### Work instructions
Set down a word-for-word copy of the data below, limited to the lines from the first through the line with "buttons are taken".

____

/-! ## A step, and every instruction in it -/

/-- In a live machine whose boundary fetches (not stopped, no interrupt to take, not idle in HALT): if the three bytes
read through the MMU from PC on decode to i, then the step is exec of i in the state with run = running, ime_pending =
0 and PC past the instruction; then IME becomes 1 if ime_pending was 1 and i is not DI; then the timer, the PPU, the
frame and the quit test follow by the count the instruction gave. (That IME becomes 1 after the following instruction,
and not after DI, is the spec's decision D5; that a HALT that wakes fetches in the same step, and runs the next
instruction once, are D4 and D3; that a dispatch is a step of its own is D2; that the frame is presented and the
buttons are taken within the tick is D29; that quit is tested at the end of the tick is D35; log entry 11. How the
model writes it: the fetch reads three bytes at once and moves PC first, log entry 12; a step is one tick, entry 10;
the count is held in the field cycles, entry 9; the quit test and the ended mark are entry 3, the queue of button sets
is entry 1.) -/
def Obligations.StepRunsTheDecodedInstruction : Prop :=
  ∀ (s : State) (i : Instr) (rest : List Byte), Executes s →
    decode [memRead s s.cpu.pc, memRead s (s.cpu.pc + 1), memRead s (s.cpu.pc + 2)] = .ok (i, rest) →
    step s = mapNext (fun t => quitTest (presentFrame (ppuAdvance t.cycles (timerAdvance t.cycles t))))
      (mapNext (fun t => if s.cpu.imePending = true ∧ i ≠ .di then t.setIme true else t)
        (exec i { s with cpu := { s.cpu with
          run := .running, imePending := false, pc := s.cpu.pc + BitVec.ofNat 16 (3 - rest.length) } }))

/-- For every instruction that is not one of the eleven undefined opcodes, and for every state: its meaning answers a
next state, whose cycle count is a multiple of 4 from 4 to 24, and which differs from the old state outside the CPU's
registers, the memory-mapped parts and the cycle count in nothing: the cartridge, the fault record, the host's queue,
the frame count and the quit flags are unchanged. -/
def Obligations.EveryDefinedInstructionCompletes : Prop :=
  ∀ (i : Instr) (s : State), (∀ u, i ≠ .illegal u) →
    ∃ t, exec i s = .next t ∧ 4 ≤ t.cycles ∧ t.cycles ≤ 24 ∧ t.cycles % 4 = 0 ∧
      t.cart = s.cart ∧ t.fault = s.fault ∧ t.inputs = s.inputs ∧ t.frames = s.frames ∧
      t.quitRequested = s.quitRequested ∧ t.ended = s.ended

/-- The bytes that decode to an undefined opcode are exactly the eleven R172 lists, whatever follows them; executing
one faults with the address of the opcode byte (PC is one past it) and the byte; and executing any other instruction
does not fault in any state. (That they fault, with the address and the byte, is the spec's decision D8; that the
meaning computes the address as PC minus 1, and that the fault is an outcome, is the model's choice, log entry 4,
since a meaning runs with PC past the instruction, entry 12.) -/
def Obligations.OnlyTheElevenUndefinedOpcodesFault : Prop :=
  (∀ b0 b1 b2 : Byte, (∃ u, decode3 b0 b1 b2 = .illegal u) ↔
    b0 ∈ ([0xD3, 0xDB, 0xDD, 0xE3, 0xE4, 0xEB, 0xEC, 0xED, 0xF4, 0xFC, 0xFD] : List Byte)) ∧
  (∀ (u : UndefinedOpcode) (b0 b1 b2 : Byte) (s : State), decode3 b0 b1 b2 = .illegal u →
    exec (.illegal u) s = .fault (.unknownOpcode (s.cpu.pc - 1) b0)) ∧
  (∀ (i : Instr) (s : State) (f : Fault), exec i s = .fault f → ∃ u, i = .illegal u)

/-- For every instruction whose meaning answers a next state, and every address b: if none of the addresses the
instruction stores to (computed from the state it runs in: HL, BC, DE, nn, 0xFF00 + n, 0xFF00 + C, SP - 1 and SP - 2;
none for a form that stores nothing) reaches b, reading b after gives what reading b before gave. A store reaches the
byte it addresses under each of its addresses, the windows a bank controller's register maps, and OAM when it starts a
DMA. (The Echo's mirror of WRAM is the spec's decision D31, the bank controller's windows are D23, and OAM DMA inside
the write is D22.) -/
def Obligations.MemoryFrameOfEveryInstruction : Prop :=
  ∀ (i : Instr) (s t : State) (b : Word), exec i s = .next t →
    (∀ a ∈ storedAddresses s i, storeReaches s a b = false) → memRead t b = memRead s b

/-! ## Registers -/

/-- AF, BC, DE and HL read as first register : second register. Writing an 8-bit register changes it and no other;
writing BC, DE, HL or SP through the fields of R11 writes both halves, reads back as written, and changes no register
outside the pair; writing AF writes A and F, F losing its low four bits (its hardwired ones), and changes nothing else
in the machine; and no register write changes anything outside the CPU's registers. -/
def Obligations.PairsAliasTheirHalves : Prop :=
  (∀ s : State, s.af = word16 s.cpu.a s.cpu.f ∧ s.bc = word16 s.cpu.b s.cpu.c ∧ s.de = word16 s.cpu.d s.cpu.e ∧
    s.hl = word16 s.cpu.h s.cpu.l) ∧
  (∀ (s : State) (r r' : Reg8) (v : Byte), (s.setReg8 r v).reg8 r' = if r' = r then v else s.reg8 r') ∧
  (∀ (s : State) (p p' : Reg16) (v : Word), (s.setPair p v).pair p' = if p' = p then v else s.pair p') ∧
  (∀ (s : State) (v : Word), s.setBC v = (s.setReg8 .b (hiByte v)).setReg8 .c (loByte v) ∧
    s.setDE v = (s.setReg8 .d (hiByte v)).setReg8 .e (loByte v) ∧
    s.setHL v = (s.setReg8 .h (hiByte v)).setReg8 .l (loByte v) ∧
    s.setAF v = { s with cpu := { s.cpu with a := hiByte v, f := loByte v &&& 0xF0 } } ∧
    (s.setAF v).af = word16 (hiByte v) (loByte v &&& 0xF0)) ∧
  (∀ (s : State) (r : Reg8) (v : Byte), ∃ c, s.setReg8 r v = { s with cpu := c } ∧ c.f = s.cpu.f ∧ c.sp = s.cpu.sp ∧
    c.pc = s.cpu.pc ∧ c.ime = s.cpu.ime ∧ c.imePending = s.cpu.imePending ∧ c.run = s.cpu.run) ∧
  (∀ (s : State) (p : Reg16) (v : Word), ∃ c, s.setPair p v = { s with cpu := c } ∧ c.a = s.cpu.a ∧ c.f = s.cpu.f ∧
    c.pc = s.cpu.pc ∧ c.ime = s.cpu.ime ∧ c.imePending = s.cpu.imePending ∧ c.run = s.cpu.run)

/-- The flags Z, N, H, C are bits 7, 6, 5, 4 of F; every write to F stores the value with its low nibble cleared, POP
AF's among them; if F's low nibble is zero before an instruction it is zero after; and then the low byte of AF, which
PUSH AF pushes, has a low nibble of zero. -/
def Obligations.LowNibbleOfFStaysZero : Prop :=
  (∀ s : State, s.flagZ = s.cpu.f.getLsbD 7 ∧ s.flagN = s.cpu.f.getLsbD 6 ∧ s.flagH = s.cpu.f.getLsbD 5 ∧
    s.flagC = s.cpu.f.getLsbD 4) ∧
  (∀ (s : State) (v : Byte), (s.setF v).cpu.f = v &&& 0xF0) ∧
  (∀ (s : State) (v : Word), (s.setAF v).cpu.f = loByte v &&& 0xF0) ∧
  (∀ (i : Instr) (s t : State), s.cpu.f &&& 0x0F = 0 → exec i s = .next t → t.cpu.f &&& 0x0F = 0) ∧
  (∀ s : State, s.cpu.f &&& 0x0F = 0 → loByte s.af &&& 0x0F = 0)

/-! ## 8-bit loads -/

/-- For every destination register and every source register, LD r,r' is encoded 01 yyy zzz and answers the state with
r holding r' and 4 cycles; LD r,n is 00 yyy 110 then n, and answers r holding n and 8 cycles; LD r,(HL) is 01 yyy 110
and answers r holding the byte read at the address H:L held before, and 8 cycles. Every other register, the flags, PC
as the fetch left it, and all memory are unchanged. LD (HL),r is encoded 01 110 zzz and answers the state after one
byte write of r at address H:L, with 8 cycles; LD (HL),n is 36 n and writes n, with 12 cycles. The CPU's registers, H
and L among them, and the flags are unchanged. Covers the 49 + 7 + 7 + 7 + 1 instructions. -/
def Obligations.LoadRegisterAndStoreAtHL : Prop :=
  (∀ (dst src : Reg8) (s : State), EncodedAs (.ldRegReg dst src) [opByte (0x40 + 8 * dst.code + src.code)] ∧
    exec (.ldRegReg dst src) s = .next { s.setReg8 dst (s.reg8 src) with cycles := 4 }) ∧
  (∀ (dst : Reg8) (n : Byte) (s : State), EncodedAs (.ldRegImm dst n) [opByte (0x06 + 8 * dst.code), n] ∧
    exec (.ldRegImm dst n) s = .next { s.setReg8 dst n with cycles := 8 }) ∧
  (∀ (dst : Reg8) (s : State), EncodedAs (.ldRegAtHL dst) [opByte (0x46 + 8 * dst.code)] ∧
    exec (.ldRegAtHL dst) s = .next { s.setReg8 dst (memRead s (word16 s.cpu.h s.cpu.l)) with cycles := 8 }) ∧
  (∀ (src : Reg8) (s : State), EncodedAs (.ldAtHLReg src) [opByte (0x70 + src.code)] ∧
    exec (.ldAtHLReg src) s =
      .next { memWrite s (word16 s.cpu.h s.cpu.l) (s.reg8 src) with cpu := s.cpu, cycles := 8 }) ∧
  (∀ (n : Byte) (s : State), EncodedAs (.ld_atHL_n n) [0x36, n] ∧
    exec (.ld_atHL_n n) s = .next { memWrite s (word16 s.cpu.h s.cpu.l) n with cpu := s.cpu, cycles := 12 })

____

### The completed task
/-! ## A step, and every instruction in it -/

/-- In a live machine whose boundary fetches (not stopped, no interrupt to take, not idle in HALT): if the three bytes
read through the MMU from PC on decode to i, then the step is exec of i in the state with run = running, ime_pending =
0 and PC past the instruction; then IME becomes 1 if ime_pending was 1 and i is not DI; then the timer, the PPU, the
frame and the quit test follow by the count the instruction gave. (That IME becomes 1 after the following instruction,
and not after DI, is the spec's decision D5; that a HALT that wakes fetches in the same step, and runs the next
instruction once, are D4 and D3; that a dispatch is a step of its own is D2; that the frame is presented and the
buttons are taken within the tick is D29; that quit is tested at the end of the tick is D35; log entry 11. How the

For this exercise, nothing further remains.